Digital twin based timing bottleneck analysis in large-scale component-based software

To obtain high productivity and accuracy, ASML’s Twinscan machines expose wafers in a single smooth movement. For this purpose such scanners contain a lot of control software correcting for nanometre physical disturbances. This control software is deployed in hundreds of software components operating in real-time. As these components use shared (computational, communication and memory) resources of the execution platform, a slight delay by one can influence the timing of another component. This may result in components that miss deadlines, possibly disturbing the smoothness of the exposure.

To analyse run-time behaviour of component-based software systems, a digital twin approach based on Message Sequence Charts was developed. Through systematic software instrumentation, these digital twins are inferred fully automatically from execution traces of running Twinscan machines. They capture the execution of the component-based software system in an intuitive way and support timing bottlenecks to be pinpointed in a very efficient manner. The approach is warmly received by ASML developers and architects and is currently being incorporated in ASML’s development process.

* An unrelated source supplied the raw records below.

theorem State.vendorFetch_changes (s : State) (n : Fin 16) (w : VendorWork) :
    State.Changes [.cs] s (State.vendorFetch s n w).2 := by
  unfold State.vendorFetch
  dsimp only
  split
  · exact .refl _ _
  · refine State.Changes.foldl_snd (.refl _ _) fun z x => ?_
    split
    · exact .refl _ _
    · exact State.csCheck_changes _ _ _

theorem State.csFault_changes (s : State) (n : Fin 16) (c : Fin 256) (upc : Nat) (cause : FCause) :
    State.Changes [.cs] s (State.csFault s n c upc cause) := by
  unfold State.csFault
  try dsimp only
  repeat'
    first
    | with_reducible apply State.Changes.refl
    | exact rfl
    | dsimp only
    | with_reducible apply State.Changes.step (k := State.modCs_changes _ _ ?_)
    | (intro _ h; simpa using h)

theorem State.csStatW_changes (s : State) (v : W32) :
    State.Changes [.cs] s (State.csStatW s v) := by
  unfold State.csStatW
  try dsimp only
  repeat'
    first
    | with_reducible apply State.Changes.refl
    | exact rfl
    | dsimp only
    | with_reducible apply State.Changes.step (k := State.modCs_changes _ _ ?_)
    | (intro _ h; simpa using h)


theorem State.inputOvf_changes (s : State) (t : Nat) :
    State.Changes [.chans, .seqs, .sn] s (State.inputOvf s t) := by
  unfold State.inputOvf
  extract_lets s1 c
  have h1 : State.Changes [.chans, .seqs, .sn] s s1 := by
    refine (State.modSn_changes s _ ?_).mono rfl
    exact fun _ g => g
  clear_value s1
  (repeat' split) <;> first | exact h1.step (State.breach_changes _ _ _) rfl | exact h1

theorem State.arrive_changes (s : State) (t : Nat) (h : Nat) :
    State.Changes [.chans, .seqs, .sn] s (State.arrive s t h) := by
  unfold State.arrive
  dsimp only
  split
  · refine (State.modSn_changes s _ ?_).mono rfl
    exact fun n g => n.setPending_counts t _ g
  · exact (State.inputOvf_changes s t).mono rfl

theorem State.arriveEic_changes (s : State) (t : Nat) :
    State.Changes [.chans, .seqs, .sn] s (State.arriveEic s t) := by
  unfold State.arriveEic
  extract_lets l k s1
  have h1 : State.Changes [.chans, .seqs, .sn] s s1 := (State.modSn_changes s _ fun n g => n.setPending_counts _ _ g).mono rfl
  clear_value s1
  split
  · exact h1
  · exact h1.step (State.inputOvf_changes _ _) rfl

theorem State.takeCount_changes (s : State) (t : Nat) :
    State.Changes [.sn] s (State.takeCount s t).2 := by
  unfold State.takeCount
  split
  · exact .refl _ _
  · exact State.modSn_changes s _ fun n g => n.setPending_counts _ _ g

theorem State.clearInputs_changes (s : State) (c : Fin 256) :
    State.Changes [.sn] s (State.clearInputs s c) :=
  State.modSn_changes s _ fun _ g =>
    foldl_keep (p := fun n : Spinel => sparseWf [] n.counts = true) g fun n _ g => n.setPending_counts _ _ g

theorem State.snMark_changes (s : State) :
    State.Changes [.sn] s (State.snMark s) := by
  unfold State.snMark
  try dsimp only
  repeat'
    first
    | with_reducible apply State.Changes.refl
    | exact rfl
    | dsimp only
    | with_reducible apply State.Changes.step (k := State.modSn_changes _ _ ?_)
    | (intro _ h; exact h)
    | split

theorem State.takeHw_changes (s : State) (t : Nat) :
    State.Changes [.sn] s (State.takeHw s t).2 := by
  unfold State.takeHw
  try dsimp only
  repeat'
    first
    | with_reducible apply State.Changes.refl
    | exact rfl
    | dsimp only
    | with_reducible apply State.Changes.step (k := State.modSn_changes _ _ ?_)
    | with_reducible apply State.Changes.step (k := State.takeCount_changes _ _)
    | refine State.Changes.snd (f := State.takeCount _ _) (by with_reducible assumption) (State.takeCount_changes _ _) ?_ ?_
    | (intro _ h; exact h)
    | split

theorem State.eventEntry_changes (s : State) (c : Fin 256) :
    State.Changes [.sn] s (State.eventEntry s c) := by
  unfold State.eventEntry
  try dsimp only
  repeat'
    first
    | with_reducible apply State.Changes.refl
    | exact rfl
    | with_reducible apply State.Changes.step (k := State.modSn_changes _ _ ?_)
    | (intro _ h; (try dsimp only); (repeat' split) <;> first | exact h | simpa using h)
    | split

theorem State.eventArrival_changes (s : State) (c : Fin 256) :
    State.Changes [.chans, .seqs, .sn] s (State.eventArrival s c) := by
  unfold State.eventArrival
  try dsimp only
  repeat'
    first
    | with_reducible apply State.Changes.refl
    | exact rfl
    | dsimp only
    | with_reducible apply State.Changes.foldl
    | with_reducible apply State.Changes.step (k := State.arrive_changes _ _ _)
    | with_reducible apply State.Changes.step (k := State.modSn_changes _ _ ?_)
    | (intro _ h; exact h)
    | intro _
    | split

theorem State.groupSet_changes (s : State) (g : Fin 16) (v : Bool) :
    State.Changes [.sn] s (State.groupSet s g v) := by
  unfold State.groupSet
  try dsimp only
  repeat'
    first
    | with_reducible apply State.Changes.refl
    | exact rfl
    | with_reducible apply State.Changes.step (k := State.modSn_changes _ _ ?_)
    | (intro _ h; (try dsimp only); (repeat' split) <;> first | exact h | simpa using h)

theorem State.groupEnable_changes (s : State) (g : Fin 16) :
    State.Changes [.sn] s (State.groupEnable s g) := by
  unfold State.groupEnable
  try dsimp only
  repeat'
    first
    | with_reducible apply State.Changes.refl
    | exact rfl
    | with_reducible apply State.Changes.step (k := State.groupSet_changes _ _ _)
    | refine State.Changes.snd (f := State.takeHw _ _) (by with_reducible assumption) (State.takeHw_changes _ _) ?_ ?_
    | split

theorem State.groupDisable_changes (s : State) (g : Fin 16) :
    State.Changes [.sn] s (State.groupDisable s g) := by
  unfold State.groupDisable
  try dsimp only
  repeat'
    first
    | with_reducible apply State.Changes.refl
    | exact rfl
    | with_reducible apply State.Changes.step (k := State.groupSet_changes _ _ _)
    | refine State.Changes.snd (f := State.takeHw _ _) (by with_reducible assumption) (State.takeHw_changes _ _) ?_ ?_
    | split

theorem State.groupSwitch_changes (s : State) (v : W32) :
    State.Changes [.sn] s (State.groupSwitch s v) := by
  unfold State.groupSwitch
  try dsimp only
  repeat'
    first
    | with_reducible apply State.Changes.refl
    | exact rfl
    | dsimp only
    | with_reducible apply State.Changes.step (k := State.snMark_changes _)
    | with_reducible apply State.Changes.step (k := State.modSn_changes _ _ ?_)
    | (intro _ h; exact h)

theorem State.exportEvent_changes (s : State) (k : Fin 16) :
    State.Changes [.sn] s (State.exportEvent s k) := by
  unfold State.exportEvent
  try dsimp only
  repeat'
    first
    | with_reducible apply State.Changes.refl
    | exact rfl
    | dsimp only
    | with_reducible apply State.Changes.step (k := State.modSn_changes _ _ ?_)
    | refine State.Changes.snd (f := State.takeHw _ _) (by with_reducible assumption) (State.takeHw_changes _ _) ?_ ?_
    | (intro _ h; exact h)
    | split

theorem State.takeInputs_changes (s : State) (base : Nat) (k : Nat) :
    State.Changes [.sn] s (State.takeInputs s base k).2 := by
  refine State.Changes.foldl_snd (.refl _ _) fun z i => ?_
  have g := State.takeHw_changes z.2 (base + i)
  split <;> exact g.atPair (by assumption)

theorem State.lutEvaluate_changes (s : State) (c : Fin 32) :
    State.Changes [.sn] s (State.lutEvaluate s c) := by
  unfold State.lutEvaluate
  extract_lets x x0
  split
  · have h1 := (State.takeInputs_changes s (1088 + 5 * c.val) 5).mono (m := [.sn]) rfl
    split
    rename_i acc s1 e1
    rw [e1] at h1
    split
    rename_i x1 ev e2
    extract_lets s2
    have h2 : State.Changes [.sn] s s2 := h1.step (State.modSn_changes s1 _ fun _ g => g) rfl
    clear_value s2
    split
    · exact h2.step (State.fireHop_changes _ _ _ _) rfl
    · exact h2
  · exact .refl _ _

theorem State.lutClear_changes (s : State) (c : Fin 32) :
    State.Changes [.sn] s (State.lutClear s c) := by
  unfold State.lutClear
  try dsimp only
  repeat'
    first
    | with_reducible apply State.Changes.refl
    | exact rfl
    | dsimp only
    | with_reducible apply State.Changes.step (k := State.snMark_changes _)
    | with_reducible apply State.Changes.step (k := State.modSn_changes _ _ ?_)
    | (intro _ h; exact h)

theorem State.lutFilt_changes (s : State) (c : Fin 32) (v : W32) :
    State.Changes [.sn] s (State.lutFilt s c v) := by
  unfold State.lutFilt
  try dsimp only
  repeat'
    first
    | with_reducible apply State.Changes.refl
    | exact rfl
    | dsimp only
    | with_reducible apply State.Changes.step (k := State.snMark_changes _)
    | with_reducible apply State.Changes.step (k := State.modSn_changes _ _ ?_)
    | (intro _ h; exact h)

Read more about the project in this recent article in Artemis Magazine (page 22)

 

About the speaker

Jeroen Voeten received his MSc in Computer Science in 1991 and his PhD in Electrical Engineering at the TUE in 1997. He works as a full professor at the Eindhoven University of Technology and is the scientific director of CEETSe, the TUE center stimulating cross-disciplinary research in cyber-physical systems. Voeten has fifteen years of experience in applied research as a senior scientist at TNO and scientific advisor of TNO-ESI. His professional passion is to improve industrial systems and design processes, by working on the borders between academic research and industrial innovation, by stimulating cross-disciplinary collaboration, and by teaching systems thinking. His research expertise is performance engineering, including the areas of (stochastic) performance analysis, design-space exploration, scheduling and predictable synthesis. He developed and supervised several research programs that led to various industrial innovations and authored over one hundred journal and conference publications.